(Information begins)
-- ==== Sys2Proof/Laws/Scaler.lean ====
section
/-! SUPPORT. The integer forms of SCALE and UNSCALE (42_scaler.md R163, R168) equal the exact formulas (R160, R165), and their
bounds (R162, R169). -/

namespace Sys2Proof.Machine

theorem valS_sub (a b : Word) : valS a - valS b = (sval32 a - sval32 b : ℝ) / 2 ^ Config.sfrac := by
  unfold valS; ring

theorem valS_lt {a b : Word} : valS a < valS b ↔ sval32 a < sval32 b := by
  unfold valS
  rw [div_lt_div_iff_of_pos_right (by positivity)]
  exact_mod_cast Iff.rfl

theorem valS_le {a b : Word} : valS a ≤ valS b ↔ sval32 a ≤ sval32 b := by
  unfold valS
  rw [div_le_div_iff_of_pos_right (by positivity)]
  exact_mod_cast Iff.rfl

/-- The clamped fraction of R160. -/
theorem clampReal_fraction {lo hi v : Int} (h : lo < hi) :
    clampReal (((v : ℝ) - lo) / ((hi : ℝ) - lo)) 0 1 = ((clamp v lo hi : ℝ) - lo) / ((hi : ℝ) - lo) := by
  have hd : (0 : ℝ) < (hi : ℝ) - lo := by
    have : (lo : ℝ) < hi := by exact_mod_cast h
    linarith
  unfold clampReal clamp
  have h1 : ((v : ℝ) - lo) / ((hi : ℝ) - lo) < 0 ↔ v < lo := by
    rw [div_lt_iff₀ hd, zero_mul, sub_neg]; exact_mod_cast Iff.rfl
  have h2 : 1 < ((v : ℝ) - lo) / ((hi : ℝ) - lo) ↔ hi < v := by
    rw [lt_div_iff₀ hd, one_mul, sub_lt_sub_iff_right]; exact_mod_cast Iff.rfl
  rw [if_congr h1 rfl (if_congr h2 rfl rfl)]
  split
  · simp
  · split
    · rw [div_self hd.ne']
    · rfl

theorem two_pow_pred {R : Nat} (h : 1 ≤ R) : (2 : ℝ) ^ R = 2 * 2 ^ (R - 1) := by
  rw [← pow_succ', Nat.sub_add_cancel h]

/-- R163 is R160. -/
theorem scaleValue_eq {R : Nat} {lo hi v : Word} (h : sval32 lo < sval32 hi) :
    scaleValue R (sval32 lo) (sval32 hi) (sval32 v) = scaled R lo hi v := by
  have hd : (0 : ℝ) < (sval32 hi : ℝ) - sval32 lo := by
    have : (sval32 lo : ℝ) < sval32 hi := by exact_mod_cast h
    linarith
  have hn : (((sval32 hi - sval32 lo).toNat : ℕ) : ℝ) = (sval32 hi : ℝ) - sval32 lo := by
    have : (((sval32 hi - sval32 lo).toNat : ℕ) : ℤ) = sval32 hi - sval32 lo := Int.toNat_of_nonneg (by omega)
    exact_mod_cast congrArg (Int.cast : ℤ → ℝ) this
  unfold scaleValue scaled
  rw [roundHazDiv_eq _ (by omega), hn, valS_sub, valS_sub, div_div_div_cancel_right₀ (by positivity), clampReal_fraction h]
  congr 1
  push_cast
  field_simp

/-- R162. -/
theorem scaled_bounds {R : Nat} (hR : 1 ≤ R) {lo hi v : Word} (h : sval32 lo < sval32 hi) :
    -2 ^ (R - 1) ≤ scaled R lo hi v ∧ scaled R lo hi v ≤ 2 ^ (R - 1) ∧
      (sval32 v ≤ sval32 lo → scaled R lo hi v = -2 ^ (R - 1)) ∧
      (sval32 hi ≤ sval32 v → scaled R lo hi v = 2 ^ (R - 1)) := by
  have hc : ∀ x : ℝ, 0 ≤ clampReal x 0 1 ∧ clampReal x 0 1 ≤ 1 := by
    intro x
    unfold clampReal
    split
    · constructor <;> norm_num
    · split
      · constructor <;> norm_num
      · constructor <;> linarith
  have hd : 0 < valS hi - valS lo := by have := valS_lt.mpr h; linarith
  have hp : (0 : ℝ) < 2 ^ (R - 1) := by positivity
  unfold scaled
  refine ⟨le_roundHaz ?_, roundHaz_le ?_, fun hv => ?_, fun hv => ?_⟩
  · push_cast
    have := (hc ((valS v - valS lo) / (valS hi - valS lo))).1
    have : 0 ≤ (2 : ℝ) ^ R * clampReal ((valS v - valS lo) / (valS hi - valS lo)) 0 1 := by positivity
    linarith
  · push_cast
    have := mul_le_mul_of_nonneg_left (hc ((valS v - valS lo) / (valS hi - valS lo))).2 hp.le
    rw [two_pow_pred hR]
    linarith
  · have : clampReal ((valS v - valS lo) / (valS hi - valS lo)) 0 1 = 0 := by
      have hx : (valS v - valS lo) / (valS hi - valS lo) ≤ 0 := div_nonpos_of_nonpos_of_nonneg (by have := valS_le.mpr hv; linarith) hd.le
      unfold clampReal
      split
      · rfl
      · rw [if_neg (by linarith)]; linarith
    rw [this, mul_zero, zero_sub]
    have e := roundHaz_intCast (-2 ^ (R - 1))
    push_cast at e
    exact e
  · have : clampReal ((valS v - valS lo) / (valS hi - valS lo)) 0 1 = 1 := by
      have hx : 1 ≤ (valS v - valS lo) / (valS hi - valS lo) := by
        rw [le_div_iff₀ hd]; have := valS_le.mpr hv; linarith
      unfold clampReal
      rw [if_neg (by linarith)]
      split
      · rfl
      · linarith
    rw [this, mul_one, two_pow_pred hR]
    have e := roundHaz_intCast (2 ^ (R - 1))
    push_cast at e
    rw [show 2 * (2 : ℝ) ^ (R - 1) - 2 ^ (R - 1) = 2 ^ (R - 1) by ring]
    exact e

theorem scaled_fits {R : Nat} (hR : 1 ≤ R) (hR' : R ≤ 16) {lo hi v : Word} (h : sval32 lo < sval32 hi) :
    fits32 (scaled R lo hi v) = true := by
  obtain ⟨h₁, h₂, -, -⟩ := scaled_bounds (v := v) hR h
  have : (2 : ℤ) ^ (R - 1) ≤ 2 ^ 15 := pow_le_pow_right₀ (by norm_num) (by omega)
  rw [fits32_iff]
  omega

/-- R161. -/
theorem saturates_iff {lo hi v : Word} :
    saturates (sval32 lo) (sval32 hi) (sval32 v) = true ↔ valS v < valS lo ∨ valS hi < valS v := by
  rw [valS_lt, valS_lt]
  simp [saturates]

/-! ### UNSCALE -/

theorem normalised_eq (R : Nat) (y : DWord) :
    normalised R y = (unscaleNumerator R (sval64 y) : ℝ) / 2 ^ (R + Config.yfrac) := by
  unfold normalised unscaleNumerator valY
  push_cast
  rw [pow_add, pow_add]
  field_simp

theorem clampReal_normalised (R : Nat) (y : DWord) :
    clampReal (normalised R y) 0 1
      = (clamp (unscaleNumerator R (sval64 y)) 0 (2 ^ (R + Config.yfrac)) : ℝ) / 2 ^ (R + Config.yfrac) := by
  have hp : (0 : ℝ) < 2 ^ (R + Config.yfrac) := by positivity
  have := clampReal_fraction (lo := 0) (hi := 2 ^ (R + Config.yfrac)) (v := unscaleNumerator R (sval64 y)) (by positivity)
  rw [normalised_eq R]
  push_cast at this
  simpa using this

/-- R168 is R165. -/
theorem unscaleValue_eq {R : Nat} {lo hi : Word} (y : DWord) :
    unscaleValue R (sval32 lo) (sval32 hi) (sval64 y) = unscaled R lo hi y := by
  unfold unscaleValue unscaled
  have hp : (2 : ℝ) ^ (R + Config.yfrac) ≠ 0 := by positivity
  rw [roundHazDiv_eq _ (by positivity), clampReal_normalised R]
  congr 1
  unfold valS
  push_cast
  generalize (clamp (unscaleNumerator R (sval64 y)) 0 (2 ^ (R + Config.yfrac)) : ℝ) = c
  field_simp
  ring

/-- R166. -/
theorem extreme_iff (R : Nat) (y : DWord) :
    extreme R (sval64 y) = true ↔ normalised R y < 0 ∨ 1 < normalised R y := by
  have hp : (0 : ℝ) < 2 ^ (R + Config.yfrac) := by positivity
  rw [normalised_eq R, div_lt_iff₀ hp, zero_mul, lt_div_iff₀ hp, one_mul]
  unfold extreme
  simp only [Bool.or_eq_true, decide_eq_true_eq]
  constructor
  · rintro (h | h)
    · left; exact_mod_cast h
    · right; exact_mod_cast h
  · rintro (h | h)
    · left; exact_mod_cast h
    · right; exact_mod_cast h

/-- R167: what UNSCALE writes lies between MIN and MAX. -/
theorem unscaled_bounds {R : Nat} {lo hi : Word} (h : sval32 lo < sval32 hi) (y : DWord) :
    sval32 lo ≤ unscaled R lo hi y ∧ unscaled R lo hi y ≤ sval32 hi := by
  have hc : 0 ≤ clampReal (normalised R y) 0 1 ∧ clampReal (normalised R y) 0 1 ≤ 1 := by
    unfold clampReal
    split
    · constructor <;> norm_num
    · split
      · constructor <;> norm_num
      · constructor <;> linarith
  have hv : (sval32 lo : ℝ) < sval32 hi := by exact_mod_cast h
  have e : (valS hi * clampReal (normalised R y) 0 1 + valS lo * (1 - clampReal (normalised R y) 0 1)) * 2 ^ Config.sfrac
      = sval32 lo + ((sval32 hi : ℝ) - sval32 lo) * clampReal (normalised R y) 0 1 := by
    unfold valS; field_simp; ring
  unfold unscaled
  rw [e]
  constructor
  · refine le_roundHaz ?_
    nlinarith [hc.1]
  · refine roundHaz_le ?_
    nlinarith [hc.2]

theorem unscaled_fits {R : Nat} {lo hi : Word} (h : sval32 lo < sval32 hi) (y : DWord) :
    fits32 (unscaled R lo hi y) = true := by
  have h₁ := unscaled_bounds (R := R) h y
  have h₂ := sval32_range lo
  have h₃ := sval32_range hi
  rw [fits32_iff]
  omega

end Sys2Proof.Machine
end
(Information ends)
Task details: Output only a verbatim copy of the lines spanning from the line that contains "extreme R (sval64" to the end of the records above.

Task output:
    extreme R (sval64 y) = true ↔ normalised R y < 0 ∨ 1 < normalised R y := by
  have hp : (0 : ℝ) < 2 ^ (R + Config.yfrac) := by positivity
  rw [normalised_eq R, div_lt_iff₀ hp, zero_mul, lt_div_iff₀ hp, one_mul]
  unfold extreme
  simp only [Bool.or_eq_true, decide_eq_true_eq]
  constructor
  · rintro (h | h)
    · left; exact_mod_cast h
    · right; exact_mod_cast h
  · rintro (h | h)
    · left; exact_mod_cast h
    · right; exact_mod_cast h

/-- R167: what UNSCALE writes lies between MIN and MAX. -/
theorem unscaled_bounds {R : Nat} {lo hi : Word} (h : sval32 lo < sval32 hi) (y : DWord) :
    sval32 lo ≤ unscaled R lo hi y ∧ unscaled R lo hi y ≤ sval32 hi := by
  have hc : 0 ≤ clampReal (normalised R y) 0 1 ∧ clampReal (normalised R y) 0 1 ≤ 1 := by
    unfold clampReal
    split
    · constructor <;> norm_num
    · split
      · constructor <;> norm_num
      · constructor <;> linarith
  have hv : (sval32 lo : ℝ) < sval32 hi := by exact_mod_cast h
  have e : (valS hi * clampReal (normalised R y) 0 1 + valS lo * (1 - clampReal (normalised R y) 0 1)) * 2 ^ Config.sfrac
      = sval32 lo + ((sval32 hi : ℝ) - sval32 lo) * clampReal (normalised R y) 0 1 := by
    unfold valS; field_simp; ring
  unfold unscaled
  rw [e]
  constructor
  · refine le_roundHaz ?_
    nlinarith [hc.1]
  · refine roundHaz_le ?_
    nlinarith [hc.2]

theorem unscaled_fits {R : Nat} {lo hi : Word} (h : sval32 lo < sval32 hi) (y : DWord) :
    fits32 (unscaled R lo hi y) = true := by
  have h₁ := unscaled_bounds (R := R) h y
  have h₂ := sval32_range lo
  have h₃ := sval32_range hi
  rw [fits32_iff]
  omega

end Sys2Proof.Machine
end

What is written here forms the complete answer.